▶ **Information provided**
theorem holds_execStaleCellDiscard {a1 : Sys2Proof.Device} {s : Sys2Proof.Machine.State} (h : Holds q f n s) :
    HoldsR q f n (Sys2Proof.Machine.execStaleCellDiscard a1 s) := by
  unfold Sys2Proof.Machine.execStaleCellDiscard
  repeat' first
    | with_reducible assumption
    | (with_reducible intro _)
    | with_reducible apply holds_State_discardWaiting
    | with_reducible apply HoldsR.next
    | exact HoldsR.undefined (by decide)
    | with_reducible apply holds_getD
    | with_reducible apply HoldsR.ite

theorem holds_State_putRx {s : Sys2Proof.Machine.State} {a2 : Nat} {a3 : Sys2Proof.Machine.RxStream} (h : Holds q f n s) :
    Holds q f n (Sys2Proof.Machine.State.putRx s a2 a3) := by
  unfold Sys2Proof.Machine.State.putRx
  repeat' first
    | with_reducible assumption
    | (with_reducible intro _)
    | split
    | (dsimp only)
    | (with_reducible refine holds_mk ?_; with_reducible apply Holds.parts)

theorem holds_State_fabricArrive {s : Sys2Proof.Machine.State} {a2 : Nat} {a3 : Nat} {a4 : Nat} {a5 : List Sys2Proof.Byte} {a6 : Bool} (h : Holds q f n s) :
    Holds q f n (Sys2Proof.Machine.State.fabricArrive s a2 a3 a4 a5 a6) := by
  unfold Sys2Proof.Machine.State.fabricArrive
  repeat' first
    | with_reducible assumption
    | (with_reducible intro _)
    | with_reducible apply holds_State_stamp
    | with_reducible apply holds_State_addFrame
    | with_reducible apply holds_State_enqueueRepl
    | with_reducible apply holds_State_placeAtEgress
    | with_reducible apply holds_State_endFrame
    | with_reducible apply holds_State_txCode
    | with_reducible apply holds_State_store
    | with_reducible apply holds_State_addCopy
    | with_reducible apply holds_State_joinTree
    | with_reducible apply holds_State_code
    | with_reducible refine holds_fst_eq ‹_› ?_
    | with_reducible apply holds_ite_fst
    | with_reducible apply holds_ite
    | split
    | (dsimp only)

theorem holds_State_breakStream {s : Sys2Proof.Machine.State} {a2 : Nat} {a3 : Nat} (h : Holds q f n s) :
    Holds q f n (Sys2Proof.Machine.State.breakStream s a2 a3) := by
  unfold Sys2Proof.Machine.State.breakStream
  repeat' first
    | with_reducible assumption
    | (with_reducible intro _)
    | with_reducible apply holds_State_loseFrame
    | with_reducible apply holds_State_code
    | with_reducible apply holds_State_putRx
    | with_reducible apply holds_ite
    | split

theorem holds_State_endStreamFrame {s : Sys2Proof.Machine.State} {a2 : Nat} {a3 : Bool} (h : Holds q f n s) :
    Holds q f n (Sys2Proof.Machine.State.endStreamFrame s a2 a3) := by
  unfold Sys2Proof.Machine.State.endStreamFrame
  repeat' first
    | with_reducible assumption
    | (with_reducible intro _)
    | with_reducible apply holds_State_putRx
    | with_reducible apply holds_State_loseFrame
    | with_reducible apply holds_State_completeFrame
    | with_reducible apply holds_State_code
    | with_reducible apply holds_State_fabricArrive
    | with_reducible apply holds_ite
    | split
    | (dsimp only)

theorem holds_State_growFrame {s : Sys2Proof.Machine.State} {a2 : Nat} {a3 : Nat} {a4 : List Sys2Proof.Byte} (h : Holds q f n s) :
    Holds q f n (Sys2Proof.Machine.State.growFrame s a2 a3 a4) := by
  unfold Sys2Proof.Machine.State.growFrame
  repeat' first
    | with_reducible assumption
    | (with_reducible intro _)
    | with_reducible apply holds_State_setFrame
    | with_reducible apply holds_State_growCells
    | with_reducible apply holds_State_breakStream
    | with_reducible refine holds_fst_eq ‹_› ?_
    | split
    | (dsimp only)

theorem holds_State_feedStream {s : Sys2Proof.Machine.State} {a2 : Nat} {a3 : Nat} {a4 : List Sys2Proof.Byte} (h : Holds q f n s) :
    Holds q f n (Sys2Proof.Machine.State.feedStream s a2 a3 a4) := by
  induction a3 generalizing s a2 a4 with
  | zero =>
    unfold Sys2Proof.Machine.State.feedStream
    repeat' first
      | with_reducible assumption
  | succ k ih =>
    unfold Sys2Proof.Machine.State.feedStream
    repeat' first
      | with_reducible assumption
      | (with_reducible intro _)
      | with_reducible apply ih
      | with_reducible apply holds_State_growFrame
      | with_reducible apply holds_State_putRx
      | with_reducible apply holds_State_breakStream
      | with_reducible apply holds_State_endStreamFrame
      | with_reducible apply holds_ite
      | split
      | (dsimp only)

theorem holds_State_openEarly {s : Sys2Proof.Machine.State} {a2 : Nat} (h : Holds q f n s) :
    Holds q f n (Sys2Proof.Machine.State.openEarly s a2) := by
  unfold Sys2Proof.Machine.State.openEarly
  repeat' first
    | with_reducible assumption
    | (with_reducible intro _)
    | with_reducible apply holds_State_putRx
    | with_reducible apply holds_State_fabricArrive
    | with_reducible apply holds_ite
    | split
    | (dsimp only)

theorem holds_State_streamCell {s : Sys2Proof.Machine.State} {a2 : Nat} {a3 : Nat} {a4 : List Sys2Proof.Byte} (h : Holds q f n s) :
    Holds q f n (Sys2Proof.Machine.State.streamCell s a2 a3 a4) := by
  unfold Sys2Proof.Machine.State.streamCell
  repeat' first
    | with_reducible assumption
    | (with_reducible intro _)
    | with_reducible apply holds_State_feedStream
    | with_reducible apply holds_State_putRx
    | with_reducible apply holds_State_endStreamFrame
    | with_reducible apply holds_State_openEarly
    | with_reducible apply holds_ite

theorem holds_State_putExpected {s : Sys2Proof.Machine.State} {a2 : Nat} {a3 : Nat} (h : Holds q f n s) :
    Holds q f n (Sys2Proof.Machine.State.putExpected s a2 a3) := by
  unfold Sys2Proof.Machine.State.putExpected
  repeat' first
    | with_reducible assumption
    | (with_reducible intro _)
    | split
    | (dsimp only)
    | (with_reducible refine holds_mk ?_; with_reducible apply Holds.parts)

theorem holds_State_discardCell {s : Sys2Proof.Machine.State} {a2 : List Sys2Proof.Byte} (h : Holds q f n s) :
    Holds q f n (Sys2Proof.Machine.State.discardCell s a2) := by
  unfold Sys2Proof.Machine.State.discardCell
  repeat' first
    | with_reducible assumption
    | (with_reducible intro _)
    | with_reducible apply holds_State_code
    | with_reducible apply holds_foldl

theorem holds_State_passCell {s : Sys2Proof.Machine.State} {a2 : Nat} {a3 : List Sys2Proof.Byte} (h : Holds q f n s) :
    Holds q f n (Sys2Proof.Machine.State.passCell s a2 a3) := by
  unfold Sys2Proof.Machine.State.passCell
  repeat' first
    | with_reducible assumption
    | (with_reducible intro _)
    | with_reducible apply holds_State_discardCell
    | with_reducible apply holds_State_streamCell
    | with_reducible apply holds_State_putExpected
    | with_reducible apply holds_ite

theorem holds_State_drainReorder {s : Sys2Proof.Machine.State} {a2 : Nat} {a3 : Nat} (h : Holds q f n s) :
    Holds q f n (Sys2Proof.Machine.State.drainReorder s a2 a3) := by
  induction a3 generalizing s a2 with
  | zero =>
    unfold Sys2Proof.Machine.State.drainReorder
    repeat' first
      | with_reducible assumption
  | succ k ih =>
    unfold Sys2Proof.Machine.State.drainReorder
    repeat' first
      | with_reducible assumption
      | (with_reducible intro _)
      | with_reducible apply ih
      | with_reducible apply holds_State_passCell
      | split
      | (dsimp only)
      | (with_reducible refine holds_mk ?_; with_reducible apply Holds.parts)

theorem holds_State_declareLost {s : Sys2Proof.Machine.State} {a2 : Nat} (h : Holds q f n s) :
    Holds q f n (Sys2Proof.Machine.State.declareLost s a2) := by
  unfold Sys2Proof.Machine.State.declareLost
  repeat' first
    | with_reducible assumption
    | (with_reducible intro _)
    | with_reducible apply holds_State_flag
    | with_reducible apply holds_State_add64
    | with_reducible apply holds_State_putExpected
    | with_reducible apply holds_State_drainReorder
    | with_reducible apply holds_State_breakStream
    | with_reducible apply holds_foldl
    | with_reducible apply holds_foldl_fst
    | split
    | (dsimp only)

theorem holds_State_sequenceCell {s : Sys2Proof.Machine.State} {a2 : Nat} {a3 : List Sys2Proof.Byte} (h : Holds q f n s) :
    Holds q f n (Sys2Proof.Machine.State.sequenceCell s a2 a3) := by
  unfold Sys2Proof.Machine.State.sequenceCell
  repeat' first
    | with_reducible assumption
    | (with_reducible intro _)
    | with_reducible apply holds_State_discardCell
    | with_reducible apply holds_State_putExpected
    | with_reducible apply holds_State_drainReorder
    | with_reducible apply holds_State_passCell
    | with_reducible apply holds_State_declareLost
    | with_reducible apply holds_State_bump64
    | with_reducible apply holds_ite
    | split
    | (dsimp only)
    | (with_reducible refine holds_mk ?_; with_reducible apply Holds.parts)

theorem holds_State_takeDataCell {s : Sys2Proof.Machine.State} {a2 : Nat} {a3 : List Sys2Proof.Byte} (h : Holds q f n s) :
    Holds q f n (Sys2Proof.Machine.State.takeDataCell s a2 a3) := by
  unfold Sys2Proof.Machine.State.takeDataCell
  repeat' first
    | with_reducible assumption
    | (with_reducible intro _)
    | with_reducible apply holds_State_setLane
    | with_reducible apply holds_State_count
    | with_reducible apply holds_State_bump64
    | with_reducible apply holds_State_takeWord
    | with_reducible apply holds_State_sequenceCell
    | with_reducible apply holds_ite

theorem holds_State_takeControlCell {s : Sys2Proof.Machine.State} {a2 : Nat} {a3 : List Sys2Proof.Byte} (h : Holds q f n s) :
    Holds q f n (Sys2Proof.Machine.State.takeControlCell s a2 a3) := by
  unfold Sys2Proof.Machine.State.takeControlCell
  repeat' first
    | with_reducible assumption
    | (with_reducible intro _)
    | with_reducible apply holds_State_bump64
    | with_reducible apply holds_State_takeWord
    | with_reducible apply holds_foldl
    | with_reducible apply holds_foldl_fst
    | with_reducible apply holds_ite

theorem holds_State_takeHelloCell {s : Sys2Proof.Machine.State} {a2 : Nat} {a3 : List Sys2Proof.Byte} (h : Holds q f n s) :
    Holds q f n (Sys2Proof.Machine.State.takeHelloCell s a2 a3) := by
  unfold Sys2Proof.Machine.State.takeHelloCell
  repeat' first
    | with_reducible assumption
    | (with_reducible intro _)
    | with_reducible apply holds_State_setLane
    | with_reducible apply holds_State_takeHello
    | with_reducible apply holds_ite

theorem holds_State_takeCell {s : Sys2Proof.Machine.State} {a2 : Nat} {a3 : List Sys2Proof.Byte} (h : Holds q f n s) :
    Holds q f n (Sys2Proof.Machine.State.takeCell s a2 a3) := by
  unfold Sys2Proof.Machine.State.takeCell
  repeat' first
    | with_reducible assumption
    | (with_reducible intro _)
    | with_reducible apply holds_State_takeDataCell
    | with_reducible apply holds_State_takeControlCell
    | with_reducible apply holds_State_takeHelloCell
    | with_reducible apply holds_ite
    | split

theorem holds_State_receiveCell {s : Sys2Proof.Machine.State} {a2 : Nat} {a3 : List Sys2Proof.Byte} (h : Holds q f n s) :
    HoldsR q f n (Sys2Proof.Machine.State.receiveCell s a2 a3) := by
  unfold Sys2Proof.Machine.State.receiveCell
  repeat' first
    | with_reducible assumption
    | (with_reducible intro _)
    | with_reducible apply holds_State_takeCell
    | with_reducible apply HoldsR.next
    | exact HoldsR.undefined (by decide)
    | with_reducible apply HoldsR.ite

theorem holds_execDataCell {a1 : Sys2Proof.FabricLane} {a2 : List Sys2Proof.Byte} {s : Sys2Proof.Machine.State} (h : Holds q f n s) :
    HoldsR q f n (Sys2Proof.Machine.execDataCell a1 a2 s) := by
  unfold Sys2Proof.Machine.execDataCell
  repeat' first
    | with_reducible assumption
    | (with_reducible intro _)
    | with_reducible apply holds_State_receiveCell

theorem holds_execControlCell {a1 : Sys2Proof.FabricLane} {a2 : List Sys2Proof.Byte} {s : Sys2Proof.Machine.State} (h : Holds q f n s) :
    HoldsR q f n (Sys2Proof.Machine.execControlCell a1 a2 s) := by
  unfold Sys2Proof.Machine.execControlCell
  repeat' first
    | with_reducible assumption
    | (with_reducible intro _)
    | with_reducible apply holds_State_receiveCell

theorem holds_execReorderTimeout {a1 : Sys2Proof.Device} {s : Sys2Proof.Machine.State} (h : Holds q f n s) :
    HoldsR q f n (Sys2Proof.Machine.execReorderTimeout a1 s) := by
  unfold Sys2Proof.Machine.execReorderTimeout
  repeat' first
    | with_reducible assumption
    | (with_reducible intro _)
    | with_reducible apply holds_State_declareLost
    | with_reducible apply HoldsR.next

theorem holds_State_closeReassembly {s : Sys2Proof.Machine.State} {a2 : Nat} (h : Holds q f n s) :
    Holds q f n (Sys2Proof.Machine.State.closeReassembly s a2) := by
  unfold Sys2Proof.Machine.State.closeReassembly
  repeat' first
    | with_reducible assumption
    | (with_reducible intro _)
    | with_reducible apply holds_State_breakStream
    | with_reducible apply holds_foldl

theorem holds_State_clearRequests {s : Sys2Proof.Machine.State} (h : Holds q f n s) :
    Holds q f n (Sys2Proof.Machine.State.clearRequests s) := by
  unfold Sys2Proof.Machine.State.clearRequests
  repeat' first
    | with_reducible assumption
    | (with_reducible intro _)
    | split
    | (dsimp only)
    | (with_reducible refine holds_mk ?_; with_reducible apply Holds.parts)

theorem holds_State_requestAll {s : Sys2Proof.Machine.State} (h : Holds q f n s) :
    Holds q f n (Sys2Proof.Machine.State.requestAll s) := by
  unfold Sys2Proof.Machine.State.requestAll
  repeat' first
    | with_reducible assumption
    | (with_reducible intro _)
    | with_reducible apply holds_State_sendRequest
    | with_reducible apply holds_foldl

▶ **What you will do**
Reproduce each line from the data that has "generalizing" in it.

▶ **Solution below**
  induction a3 generalizing s a2 a4 with
  induction a3 generalizing s a2 with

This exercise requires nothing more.